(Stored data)
=====
-- ==== Sys2Proof/Config.lean ====
section
/-! DEFINITION. The configuration record CFG (spec 00_scope.md R4), its default values, and the free values of the spec. -/
namespace Sys2Proof

/-- The configuration record `CFG` of R4. All times are in microseconds. `LONG_BIT_VALUE ∈ {0, 1}` (R5 (h)) is a Bool.
The frame lengths 9 and 12 and the bit order are fixed by R4 and R41 and are no fields. -/
structure Cfg where
  /-- `T_UNIT_US`, one protocol time-unit; the defaults of the durations are multiples of it, and no rule reads it. -/
  tUnit : Nat
  /-- `TOL_US`, half-width of the tolerance band. -/
  tol : Nat
  /-- `START_LO_US`, low half of the start marker. -/
  startLo : Nat
  /-- `START_HI_US`, high half of the start marker. -/
  startHi : Nat
  /-- `BIT_LO_US`, low half of a bit, and the terminator. -/
  bitLo : Nat
  /-- `SHORT_HI_US`, high half of a short bit. -/
  shortHi : Nat
  /-- `LONG_HI_US`, high half of a long bit. -/
  longHi : Nat
  /-- `IDLE_TIMEOUT_US`. -/
  idleTimeout : Nat
  /-- `CONTROLLER_PERIOD_US`, the controller's cadence. -/
  controllerPeriod : Nat
  /-- `REPEAT_COUNT`, OPEN. -/
  repeatCount : Nat
  /-- `MIN_CMD_SPACING_US`, OPEN. -/
  minCmdSpacing : Nat
  /-- `WORST_FRAME_US`. -/
  worstFrame : Nat
  /-- `FRAME_GAP_US`. -/
  frameGap : Nat
  /-- `TXQ_DEPTH`, OPEN. -/
  txqDepth : Nat
  /-- `PQ_DEPTH`, OPEN. -/
  pqDepth : Nat
  /-- `RXQ_DEPTH`, OPEN. -/
  rxqDepth : Nat
  /-- `LONG_BIT_VALUE`: the binary value of a long high half, the controller's polarity (R64). -/
  longBit : Bool
  /-- `PIN_CONFIGURED`, OPEN. -/
  pinConfigured : Bool
  /-- `PASSIVE_AT_RESET`, OPEN. -/
  passiveAtReset : Bool
deriving DecidableEq, Repr

/-- The length class of a frame (R120). -/
inductive LenClass where
  | short
  | long
deriving DecidableEq, Repr, Inhabited

/-- The default configuration of R4. The OPEN parameters have no default in the spec: the values here are DESIGN CHOICE
(log 1), taken from the worked programs of 95_test_vectors.md; statements quantify over the record. -/
def Config.default : Cfg where
  tUnit := 1000
  tol := 600
  startLo := 9000
  startHi := 5000
  bitLo := 1000
  shortHi := 1000
  longHi := 3000
  idleTimeout := 50000
  controllerPeriod := 60000000
  repeatCount := 2
  minCmdSpacing := 1000000
  worstFrame := 499000
  frameGap := 100000
  txqDepth := 2
  pqDepth := 512
  rxqDepth := 4
  longBit := true
  pinConfigured := true
  passiveAtReset := false

/-- FREE VALUE (R31, U1; log 4). The level of the line at the `n`-th draw, while the block drives the line and another
talker drives it low: no source defines it. -/
opaque Config.lineDraw : Nat → Level

/-- FREE VALUE (R120; log 5). `LEN_CLASS(n)` for `n` other than 9 and 12 is undefined. -/
opaque Config.freeLenClass : Nat → LenClass

/-- FREE VALUE (R122; log 6). `CSUM(B)` is stated for lengths 9 and 12 only. -/
opaque Config.freeCsum : Bytes → Byte

/-- FREE VALUE (R72, D46; log 28). The operand an operand byte stands for that is no code of its field: the spec states no
operand encoding. -/
opaque Config.freeCode : Nat → Nat

end Sys2Proof
end

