-- ==== Sys2Proof/Machine/Arbiter.lean ====
section
/-! DEFINITION. The meanings of the arbiter's rows: `ARB_FRAME_SEEN` and the scheduling pass `TX_SCHED` (spec
43_arbiter.md). -/
namespace Sys2Proof.Machine

/-- `ARB_FRAME_SEEN(f)` (R135), called by `FINALIZE` only, so with a pin bound (R85; log 25). DESIGN CHOICE (log 11): as a
row of its own it runs in either mode, also with no frame ended; the spec reaches it inside `complete` only, while
Receiving (R96, R111). -/
def execArbFrameSeen (src : Source) (s : State) : Host.Outcome State Fault Refusal :=
  if s.cfg.pinConfigured then .next (frameSeen src s) else waits s

/-- The scheduling pass of R143 with the command `c` at the head of `TXQ`: dropped for want of a pin (R145), left alone in
passive mode (R144), deferred (R144), or sent. -/
def schedPass (c : RawFrame) (s : State) : State :=
  if s.cfg.pinConfigured = false then raise (.cmdDropped c) (dropHead .txq s)
  else if s.arb.passive then s
  else if txAllowed s = false then raise (starvedEvent s) s
  else txBeginOp c (dropHead .txq s)

/-- `TX_SCHED` (R143), enabled while Receiving with a command queued. -/
def execTxSched (s : State) : Host.Outcome State Fault Refusal :=
  if isReceiving s then
    match s.txq with
    | [] => waits s
    | c :: _ => .next (schedPass c s)
  else waits s

end Sys2Proof.Machine
end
=====
Could you reproduce the data above exactly as given?

-- ==== Sys2Proof/Config.lean ====
section
/-! DEFINITION. The configuration record CFG (spec 00_scope.md R4), its default values, and the free values of the spec. -/
namespace Sys2Proof

/-- The configuration record `CFG` of R4. All times are in microseconds. `LONG_BIT_VALUE ∈ {0, 1}` (R5 (h)) is a Bool.
The frame lengths 9 and 12 and the bit order are fixed by R4 and R41 and are no fields. -/
structure Cfg where
  /-- `T_UNIT_US`, one protocol time-unit; the defaults of the durations are multiples of it, and no rule reads it. -/
  tUnit : Nat
  /-- `TOL_US`, half-width of the tolerance band. -/
  tol : Nat
  /-- `START_LO_US`, low half of the start marker. -/
  startLo : Nat
  /-- `START_HI_US`, high half of the start marker. -/
  startHi : Nat
  /-- `BIT_LO_US`, low half of a bit, and the terminator. -/
  bitLo : Nat
  /-- `SHORT_HI_US`, high half of a short bit. -/
  shortHi : Nat
  /-- `LONG_HI_US`, high half of a long bit. -/
  longHi : Nat
  /-- `IDLE_TIMEOUT_US`. -/
  idleTimeout : Nat
  /-- `CONTROLLER_PERIOD_US`, the controller's cadence. -/
  controllerPeriod : Nat
  /-- `REPEAT_COUNT`, OPEN. -/
  repeatCount : Nat
  /-- `MIN_CMD_SPACING_US`, OPEN. -/
  minCmdSpacing : Nat
  /-- `WORST_FRAME_US`. -/
  worstFrame : Nat
  /-- `FRAME_GAP_US`. -/
  frameGap : Nat
  /-- `TXQ_DEPTH`, OPEN. -/
  txqDepth : Nat
  /-- `PQ_DEPTH`, OPEN. -/
  pqDepth : Nat
  /-- `RXQ_DEPTH`, OPEN. -/
  rxqDepth : Nat
  /-- `LONG_BIT_VALUE`: the binary value of a long high half, the controller's polarity (R64). -/
  longBit : Bool
  /-- `PIN_CONFIGURED`, OPEN. -/
  pinConfigured : Bool
  /-- `PASSIVE_AT_RESET`, OPEN. -/
  passiveAtReset : Bool
deriving DecidableEq, Repr

/-- The length class of a frame (R120). -/
inductive LenClass where
  | short
  | long
deriving DecidableEq, Repr, Inhabited

/-- The default configuration of R4. The OPEN parameters have no default in the spec: the values here are DESIGN CHOICE
(log 1), taken from the worked programs of 95_test_vectors.md; statements quantify over the record. -/
def Config.default : Cfg where
  tUnit := 1000
  tol := 600
  startLo := 9000
  startHi := 5000
  bitLo := 1000
  shortHi := 1000
  longHi := 3000
  idleTimeout := 50000
  controllerPeriod := 60000000
  repeatCount := 2
  minCmdSpacing := 1000000
  worstFrame := 499000
  frameGap := 100000
  txqDepth := 2
  pqDepth := 512
  rxqDepth := 4
  longBit := true
  pinConfigured := true
  passiveAtReset := false

/-- FREE VALUE (R31, U1; log 4). The level of the line at the `n`-th draw, while the block drives the line and another
talker drives it low: no source defines it. -/
opaque Config.lineDraw : Nat → Level

/-- FREE VALUE (R120; log 5). `LEN_CLASS(n)` for `n` other than 9 and 12 is undefined. -/
opaque Config.freeLenClass : Nat → LenClass

/-- FREE VALUE (R122; log 6). `CSUM(B)` is stated for lengths 9 and 12 only. -/
opaque Config.freeCsum : Bytes → Byte

/-- FREE VALUE (R72, D46; log 28). The operand an operand byte stands for that is no code of its field: the spec states no
operand encoding. -/
opaque Config.freeCode : Nat → Nat

end Sys2Proof
end

-- ==== Sys2Proof/Machine/Arbiter.lean ====
section
/-! DEFINITION. The meanings of the arbiter's rows: `ARB_FRAME_SEEN` and the scheduling pass `TX_SCHED` (spec
43_arbiter.md). -/
namespace Sys2Proof.Machine

/-- `ARB_FRAME_SEEN(f)` (R135), called by `FINALIZE` only, so with a pin bound (R85; log 25). DESIGN CHOICE (log 11): as a
row of its own it runs in either mode, also with no frame ended; the spec reaches it inside `complete` only, while
Receiving (R96, R111). -/
def execArbFrameSeen (src : Source) (s : State) : Host.Outcome State Fault Refusal :=
  if s.cfg.pinConfigured then .next (frameSeen src s) else waits s

/-- The scheduling pass of R143 with the command `c` at the head of `TXQ`: dropped for want of a pin (R145), left alone in
passive mode (R144), deferred (R144), or sent. -/
def schedPass (c : RawFrame) (s : State) : State :=
  if s.cfg.pinConfigured = false then raise (.cmdDropped c) (dropHead .txq s)
  else if s.arb.passive then s
  else if txAllowed s = false then raise (starvedEvent s) s
  else txBeginOp c (dropHead .txq s)

/-- `TX_SCHED` (R143), enabled while Receiving with a command queued. -/
def execTxSched (s : State) : Host.Outcome State Fault Refusal :=
  if isReceiving s then
    match s.txq with
    | [] => waits s
    | c :: _ => .next (schedPass c s)
  else waits s

end Sys2Proof.Machine
end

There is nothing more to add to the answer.